To ensure we minimized the overhead of HA-CFI while maintaining detection at the exploitation phase, we extensively tested the system. This included tests against a variety of exploits to determine its efficacy against as many bug classes and exploitation techniques as possible, with an emphasis on more recent samples using approaches intended to bypass other mitigation measures, including samples captured in-the-wild. Throughout all of this, we maintained an extremely low false positive rate. HA-CFI detected and prevented exploitation for each of the tested modules, including both ROP and “ROP-less” techniques.
Conclusion
Next generation exploit defense must move to detecting and preventing exploitation patterns in earlier stages of the process to maintain the defensive advantage needed in order to limit exploit authors’ creativity and effectively block them.
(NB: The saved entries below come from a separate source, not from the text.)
/-- A command in flight (R276, R278). -/
structure Cmd where
  /-- Acceptance number and command-buffer entry. -/
  ord : Nat
  ent : Nat
  qp : Nat
  seq : Nat
  tag : Nat
  opcode : Nat
  flags : Nat
  target : Nat
  ops : BitVec 192
  /-- It has started (R278), and when. -/
  started : Option Nat := none
  /-- Past its commit point (R285). -/
  committed : Bool := false
  /-- Working data of the opcode: a read has been issued, its tag; a phase number. -/
  phase : Nat := 0
  /-- Finished: its completion waits (R276). -/
  done : Bool := false
  /-- The last status and result when it is forwarded or finished elsewhere. -/
  status : Nat := 0
  result : Nat := 0
  /-- On a slave: it came over the ring with this ORIGIN and TAGE (R332). -/
  ring : Option (Nat × Nat) := none
  /-- Host data that has arrived for it, byte 0 lowest, and its length. -/
  data : Nat := 0
  dataLen : Nat := 0
  /-- The host buffer it reads: address and length in bytes. -/
  base : Nat := 0
  need : Nat := 0
  /-- A read or write of its buffer has failed (R255, R333). -/
  failed : Bool := false
  /-- On the master: broadcast replies and forwarding time (R319, R300). -/
  replies : List (Nat × Nat) := []
  sentAt : Nat := 0
deriving DecidableEq, Repr

/-- An ABORT accepted (R284, R285): what its descriptor carried, the place among accepted commands and the TIME of its
acceptance; `fwd`: it has gone to the victim's slave, with the victim's entry, SEQ and address (R336). -/
structure AbortRq where
  seq : Nat
  tag : Nat
  flags : Nat
  ops : BitVec 192
  ord : Nat
  at_ : Nat
  fwd : Option (Nat × Nat × Nat) := none
deriving DecidableEq, Repr

/-- One queue pair's sequence state (R273 to R291). -/
structure Qp where
  /-- E, the SEQ expected next. -/
  e : Nat := 0
  nextCseq : Nat := 0
  cqDone : Nat := 0xFFFF
  /-- Producer LAST_SEQ taken, and the doorbell word last taken (R271, R275). -/
  lastSeq : Nat := 0xFFFF
  lastWord : Nat := 0
  retry : Nat := 0
  stall : Bool := false
  /-- Descriptors the queue engine may fetch of this turn; a stalled pair's entry that is to be fetched again is one (R275, R277). -/
  fetchLeft : Nat := 0
  /-- Out of bounds: only a RESYNC is taken (R273). -/
  oob : Bool := false
  /-- A RESYNC held or to be finished: SEQ, TAG, FLAGS, operands (R291). -/
  resync : Option (Nat × Nat × Nat × BitVec 192) := none
  drain : Bool := false
  /-- ABORTs accepted and not yet decided, oldest first (R284). -/
  aborts : List AbortRq := []
  /-- Completions waiting, oldest first (R281). -/
  wait : List Cpl := []
deriving DecidableEq, Repr

/-- One record stream's sequence state (R286, R287). -/
structure Rs where
  next : Nat := 0
  done : Nat := 0xFFFF
  written : Bool := false
  /-- The next shot record carries DISC (R185). -/
  disc : Bool := false
deriving DecidableEq, Repr

/-- What every DMA request carries (R252): the default traffic class, the two attributes, and the requester ID. -/
structure Req where
  tc : Nat := 0
  relaxed : Bool := false
  noSnoop : Bool := false
  id : Nat := 0
deriving DecidableEq, Repr

/-- What the block sends out, newest first (the model's own record of its outputs, log entry 9). -/
inductive Out where
  /-- Host memory write: address, length in bytes, value (byte 0 lowest). -/
  | hostWrite (q : Req) (addr len val : Nat)
  /-- Host memory read: address, length, and its tag. -/
  | hostRead (q : Req) (addr len tag : Nat)
  /-- MSI-X message of a vector: the address and the data of its table entry (R256). -/
  | msix (q : Req) (vector addr data : Nat)
  /-- A ring frame: ring 0 KA, 1 KB, or 2 both; its bytes, header to CRC, and their number (R326). -/
  | frame (ring len val : Nat)
  /-- A gate edge of a lane at a nanosecond of TIME (R30). -/
  | gate (lane : Nat) (on : Bool) (t : Nat)
  /-- ABT: the frame that leaves on a ring is ended early (R327, R328). -/
  | abort (ring : Nat)
  /-- Any other pulse or symbol: MARK, WAKE, PROBE. -/
  | pulse (kind arg : Nat)
deriving DecidableEq, Repr
/-- One boost rail BST[n] (chapter 7). -/
structure Rail where
  /-- Table 7.1: 0 OFF, 1 START, 2 REG, 3 PASS, 4 HOLD, 5 FAULT. -/
  st : Nat := 0
  /-- TIME at which START was entered. -/
  startAt : Nat := 0
  /-- The first 1 ms of START has been judged (R203). -/
  quietDone : Bool := false
  /-- Switching enable (R202), the gate, and the running period's start. -/
  enable : Bool := false
  gate : Bool := false
  period : Option Nat := none
  /-- The length of that period, ns (R219). -/
  perLen : Nat := 8000
  /-- SET_ACT, the setpoint in force (R201); as of the last slot, it rests at the floor, at the ceiling, and SET lies above the ceiling. -/
  setAct : Nat := 0
  atMin : Bool := false
  atMax : Bool := false
  setClamp : Bool := false
  /-- IPK, IEN and WIN in force since the last slot (R219), and the recovery check of that slot (R205). -/
  ipk : Nat := 0x64
  ien : Nat := 0
  win : Nat := 0
  rcvHigh : Bool := false
  vb : Nat := 0
  vr : Nat := 0
  /-- OV and UV stand (R206, R220). -/
  ov : Bool := false
  uv : Bool := false
  fcause : Nat := 0
  /-- Adaptive window: largest time-to-peak in µs (T_WIN), counted shots, a peak timeout and a write of BST_ADAPT to act
  on in the next slot (R208 to R210). -/
  tWin : Nat := 0
  counted : Nat := 0
  tmoPend : Bool := false
  winPend : Bool := false
  /-- Remainders below 1,000 µJ (R212). -/
  remDrv : Nat := 0
  remRcv : Nat := 0
deriving DecidableEq, Repr
/-! ### Pretzel engines (chapter 13) -/

/-- A word of an up queue: its value, and TIME of the core cycle it was pushed in. -/
structure UqWord where
  val : BitVec 32
  time : Nat
deriving DecidableEq, Repr

/-- One Pretzel engine PZ[p] (R355). -/
structure Pz where
  /-- Running, the core cycle of engine cycle 0, and the number of the next engine cycle (R357). -/
  run : Bool := false
  startAt : Nat := 0
  n : Nat := 0
  pc : Nat := 0
  x : BitVec 32 := 0
  y : BitVec 32 := 0
  sh : BitVec 32 := 0
  lvl : Nat := 0
  /-- DQ and UQ, oldest first (R355). -/
  dq : List (BitVec 32) := []
  uq : List UqWord := []
  miss : Bool := false
  /-- Idle engine cycles left (R365). -/
  idle : Nat := 0
  /-- The pending injected instruction (R373). -/
  inj : Option (BitVec 16) := none
  /-- PZ_STAT.STALL: 0 none, 1 PULL, 2 PUSH, 3 wait (R366). -/
  stall : Nat := 0
  /-- The next record carries DISC (R369). -/
  disc : Bool := false
deriving DecidableEq, Repr

/-! ### Timers (chapter 14) -/

/-- One timer TMR[t]; its settings are registers. -/
structure Tmr where
  /-- 0 IDLE, 1 RUN, 2 DONE (R377). -/
  st : Nat := 0
  count : Nat := 0
  /-- The core cycle it was started in, and that of its last increment (R378). -/
  startedAt : Option Nat := none
  incAt : Option Nat := none
  /-- CORE: core cycles of the prescaler period already counted (R379). -/
  presc : Nat := 0
  /-- TIME: the last boundary counted (R389). -/
  lastB : Option Nat := none
  /-- The compare value as it stood before a write in this core cycle (R383). -/
  cmpWas : Option (Nat × Nat) := none
deriving DecidableEq, Repr

/-- A pair of partner timers in a core cycle in which one of them increments (R385): the cycle, the two timers as the increments of
the cycle so far have left them, before any action, and the events so far: timer, match, overflow. -/
structure TmrCyc where
  at_ : Option Nat := none
  lo : Tmr := {}
  hi : Tmr := {}
  evts : List (Nat × Bool × Bool) := []
deriving DecidableEq, Repr

/-! ### Host link (chapter 9) -/

/-- A read of host memory, waiting to be issued or in flight (R249, R254): what it is for (0 doorbell page, 1 descriptor of
QP `arg`, 2 the command of acceptance number `arg`, 3 the slave access `arg`, 4 one nothing waits for: of a poll that has failed, or a queue pair disabled since), where, how long, and its PCIe tag once issued. -/
structure Rd where
  kind : Nat
  arg : Nat
  addr : Nat
  len : Nat
  tag : Option Nat := none
  /-- How far into the whole access it begins, where requests split it. -/
  ofs : Nat := 0
deriving DecidableEq, Repr

/-- The LINK domain (R249 to R257): what a PCIe reset clears. Defaults are PCI Express 3.0's (log entry 30). -/
structure Link where
  /-- Memory Space Enable. -/
  mse : Bool := false
  /-- Max Payload Size and Max Read Request Size codes (128 · 2^code bytes), Completion Timeout value. -/
  mps : Nat := 0
  mrrs : Nat := 2
  timeout : Nat := 0
  bar0 : Nat := 0
  bar2 : Nat := 0
  /-- MSI-X Enable, Function Mask, table (key 4·v + dword), pending bits. -/
  msixEn : Bool := false
  msixMask : Bool := false
  table : Tab Word := []
  pba : BitVec 16 := 0
  /-- When each pending message was generated (R253), key v. -/
  pbaAt : Tab Nat := []
  /-- The function's own ID, ASPM control, and Advanced Error Reporting: uncorrectable status, mask and severity, correctable
  status and mask. -/
  id : Nat := 0
  aspm : Nat := 0
  aerStat : Word := 0
  aerMask : Word := 0
  aerSev : Word := 0x00462030
  aerCor : Word := 0
  aerCorMask : Word := 0x2000
deriving DecidableEq, Repr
For the time being, ROP defenses are still providing some protection, especially in commodity and less advanced exploits, or when reading and writing memory may be impossible. Our novel yet practical approach to exploit detection uses the Performance Monitoring Unit to enforce control flow integrity on branch mis-predictions. HA-CFI advances the state-of-the-art to give enterprise-scale security software an upper hand in earlier detection of exploitation.